Когда по коридору, что вел к лазарету, эхом разносился этот безумный срывающийся смех, Алона стремилась просто слиться цветом с обоями, закрыть дверь, лишь бы не встретить и не увидеть этой женщины. Белчер боялась ее не только до дрожи – она боялась панически ее взгляда, ее лица, ее эмоций, ее тайных мыслей и ее действий. За каждым безобидным движением Риз скрывалось нечто большее. Даже если она брала в руки шариковую ручку с протекающим стержнем, тебе нужно было быть готовым к тому, что скоро твоя жизнь оборвётся под влиянием этой самой ручки. Риз Мартин была словно женской копией Николаса, но, как и предполагается, менее агрессивной. Если говорить точно, то агрессия очень редко проявлялась на лице женщины, чаще всего это было то же холодное безразличие или веселая широкая улыбка. Однако убивать Риз могла всем, что было под рукой, в этом она преуспела лучше, чем Николас. Риз Мартин была королевой этой кровавой страны.
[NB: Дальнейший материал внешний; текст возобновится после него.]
-- ==== Sys2Proof/Tests/Slice0.lean ====
section
/-!
SUPPORT. Tests/Slice0.lean: small tests of the model, and for each statement with hypotheses a theorem that shows states and
operands that meet them, clause by clause.
-/
namespace Sys2Proof.Tests

-- The tests are elaborated one after another: in parallel their threads' stacks exceed the memory of a check.
set_option Elab.async false

open Sys2Proof Sys2Proof.Machine

/-! ## States to test with -/

/-- A change of the device. -/
def onDev (f : Dev → Dev) (s : State) : State := { s with dev := f s.dev }

/-- A host command with tag 5, taken and not started. -/
def cmdOf (op target : Nat) (payload : List Byte) : Cmd where
  id := .host 5
  ring := 1
  commander := 0
  flags := 0
  opcode := op
  target := target
  length := payload.length
  timeout := 0
  batchId := 0
  payload := payload
  slot := 0
  dup := false
  phase := .taken
  written := false
  note := 0

/-- A state that holds one live command. -/
def holding (c : Cmd) (s : State) : State := onDev (fun d => { d with cmd := { d.cmd with live := [c] } }) s

/-- A state whose parameter has a value. -/
def param (key inst v : Nat) (s : State) : State :=
  onDev (fun d => { d with cmd := { d.cmd with params := alSet d.cmd.params (addrOf key inst) { words := [w32 v], tick := 0 } } }) s

/-- A state whose PAIRED parameter has a value in both copies. -/
def paired_ (key inst v : Nat) (s : State) : State :=
  let x : Pair := { resetPair (addrOf key inst) with prim := [mkPair (w32 v)], shad := [mkPair (w32 v)] }
  onDev (fun d => { d with cmd := { d.cmd with pairs := alSet d.cmd.pairs (addrOf key inst) x } }) s

/-- Changes of one chapter's state. -/
def hst (f : HostSt → HostSt) : State → State := onDev fun d => { d with host := f d.host }
def cmds (f : CmdSt → CmdSt) : State → State := onDev fun d => { d with cmd := f d.cmd }
def lft (f : LiftSt → LiftSt) : State → State := onDev fun d => { d with lift := f d.lift }
def dlx (f : DlxSt → DlxSt) : State → State := onDev fun d => { d with dlx := f d.dlx }
def svc (f : SvcSt → SvcSt) : State → State := onDev fun d => { d with svc := f d.svc }
def gns (f : GnsSt → GnsSt) : State → State := onDev fun d => { d with gns := f d.gns }
def pwr (f : PwrSt → PwrSt) : State → State := onDev fun d => { d with pwr := f d.pwr }
def hlt (f : HltSt → HltSt) : State → State := onDev fun d => { d with hlt := f d.hlt }
def ring (q : Fin 20) (f : Ring → Ring) : State → State := onDev fun d => { d with rings := vMod d.rings q f }

/-- A loop in a state of its own. -/
def loop (i : Fin 64) (b : CtlBase) : State → State := onDev (ctlMod i fun x => { x with base := b })

/-- The block in RUN: both dies powered, every domain on, the Lift in lock. -/
def running : State :=
  State.reset
    |> hst (fun h => { h with hrdy := true, stage := 0x80 })
    |> pwr (fun p => { p with pll := true, fieldUp := true, fieldPow := true, started := true })
    |> pwr (fun p => { p with hold := false, dom := Vector.replicate 11 0 })
    |> lft (fun l => { l with up := .locked 7, upSeq := 7, down := .locked 7, downSeq := 7, armed := true })
    |> svc (fun v => { v with ran := true, running := true })
    |> onDev (fun d => { d with time := { d.time with running := true } })

theorem ready_holding (op target : Nat) (p : List Byte) (s : State) :
    Ready (holding (cmdOf op target p) s) (.host 5) op (cmdOf op target p) := by
  refine ⟨?_, rfl, ?_⟩ <;> simp [holding, onDev, liveCmd, cmdOf, startable]

/-- The command is ready in the state that holds it, and both meet a condition. -/
structure Meets (op target : Nat) (p : List Byte) (s : State) (P : State → Cmd → Prop) : Prop where
  ready : Ready (holding (cmdOf op target p) s) (.host 5) op (cmdOf op target p)
  cond : P (holding (cmdOf op target p) s) (cmdOf op target p)

/-- The flash is free for the next flash command, as `FlashFree` has it; and a state in which it is not. -/
abbrev Free (s : State) : Prop := s.dev.hlt.flash = [] ∧ s.dev.pwr.lStep < 3

theorem free_iff (s : State) : Free s ↔ FlashFree s := Iff.rfl

def flashBusy : State := hlt (fun h => { h with flash := [{ cmd := none, kind := 0, ref := 0, result := [], wr := none }] }) running

theorem meets {op target : Nat} {p : List Byte} {s : State} {P : State → Cmd → Prop}
    (h : P (holding (cmdOf op target p) s) (cmdOf op target p)) : Meets op target p s P :=
  ⟨ready_holding op target p s, h⟩

/-! ## Well-formed and ill-formed commands -/

/-- A frame with nothing wrong. -/
def okFrame : BusFrame :=
  { id := 5, xtd := false, fdf := false, brs := false, esi := false, rtr := false, dlc := 2, data := [1, 2], sofAgo := 0 }

/-- A measurement of channel 3, band 1. -/
def meas : GnsMeas where
  ch := 3
  band := 1
  signal := 0
  range := 0
  phase := 0
  doppler := 0
  cn0 := 0
  rangeSigma := 0
  phaseSigma := 0
  mpErr := 0
  mpInd := 0
  loops := []
  jump := 0
  halfCycle := false
  inSolution := false
  residual := false

/-- A conversion window of so many MCLK periods. -/
def sampled (n : Nat) : AfeSample :=
  { bits := List.replicate n true, overWindow := false, pulseRise := false, fault := none }

/-- Tags 0 to 31 of a remote channel, and no more (R101). -/
theorem test_wellFormed_tag : WellFormed (.nop (.remote 1 31)) = true ∧ WellFormed (.nop (.remote 1 32)) = false := by decide

/-- A write sets the highest bit of its first byte, a read does not (R57). -/
theorem test_wellFormed_transaction :
    WellFormed (.registerWrite [0x80]) = true ∧ WellFormed (.registerWrite [0x7F]) = false ∧
    WellFormed (.readTransaction [0x7F]) = true ∧ WellFormed (.readTransaction [0x80]) = false := by decide

/-- A ring window write stays in the window and carries 1 to 64 words (R57, R62). -/
theorem test_wellFormed_window :
    WellFormed (.ringWindowWrite 0xBFFF [0]) = true ∧ WellFormed (.ringWindowWrite 0xC000 [0]) = false ∧
    WellFormed (.ringWindowWrite 0x7FFF [0]) = false ∧ WellFormed (.ringWindowWrite 0x8000 []) = false ∧
    WellFormed (.ringWindowWrite 0x8000 (List.replicate 65 0)) = false := by decide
И ты никогда не мог угнаться за эмоциями, что мелькали на лицах Николаса и Риз, потому что только что это была милая и лживая улыбка, а через мгновение это все превращалось в ледяное спокойствие, пугающее своим равнодушием. Король и королева, в чьих владениях было озеро Мичиган, краснеющее на закате от крови, чувствовали себя намного лучше в этом новом мире. Каждый знал это, видел. Они родились не в те времена, но теперь их время пришло вместе с восставшими трупами.
***
Прутья клетки, сделанные из темного металла, были ледяными и, прикоснувшись к ним лбом, ты чувствовал приятную прохладу. Особенно это помогало, когда мыслей становилось так много, что поднималась температура. Ритмичный звук капающей откуда-то дождевой воды заполнял тишину вокруг, порой смешиваясь с обреченными и усталыми вздохами Билла. А плафоны двух ламп с потрескавшейся и облезшей краской покачивались из стороны в сторону, будто судно куда-то двигалось. Здесь, внутри, в этом темном отсеке, где пахло сыростью, где было темно и скрипели доски, все оказалось пропитано одиночеством и скорбью. Во мраке все твои чувства обострялись, и боль становилась сильнее, потому что кроме воспоминаний тебе нечего было делать здесь – только смотреть в темноту и постепенно умирать.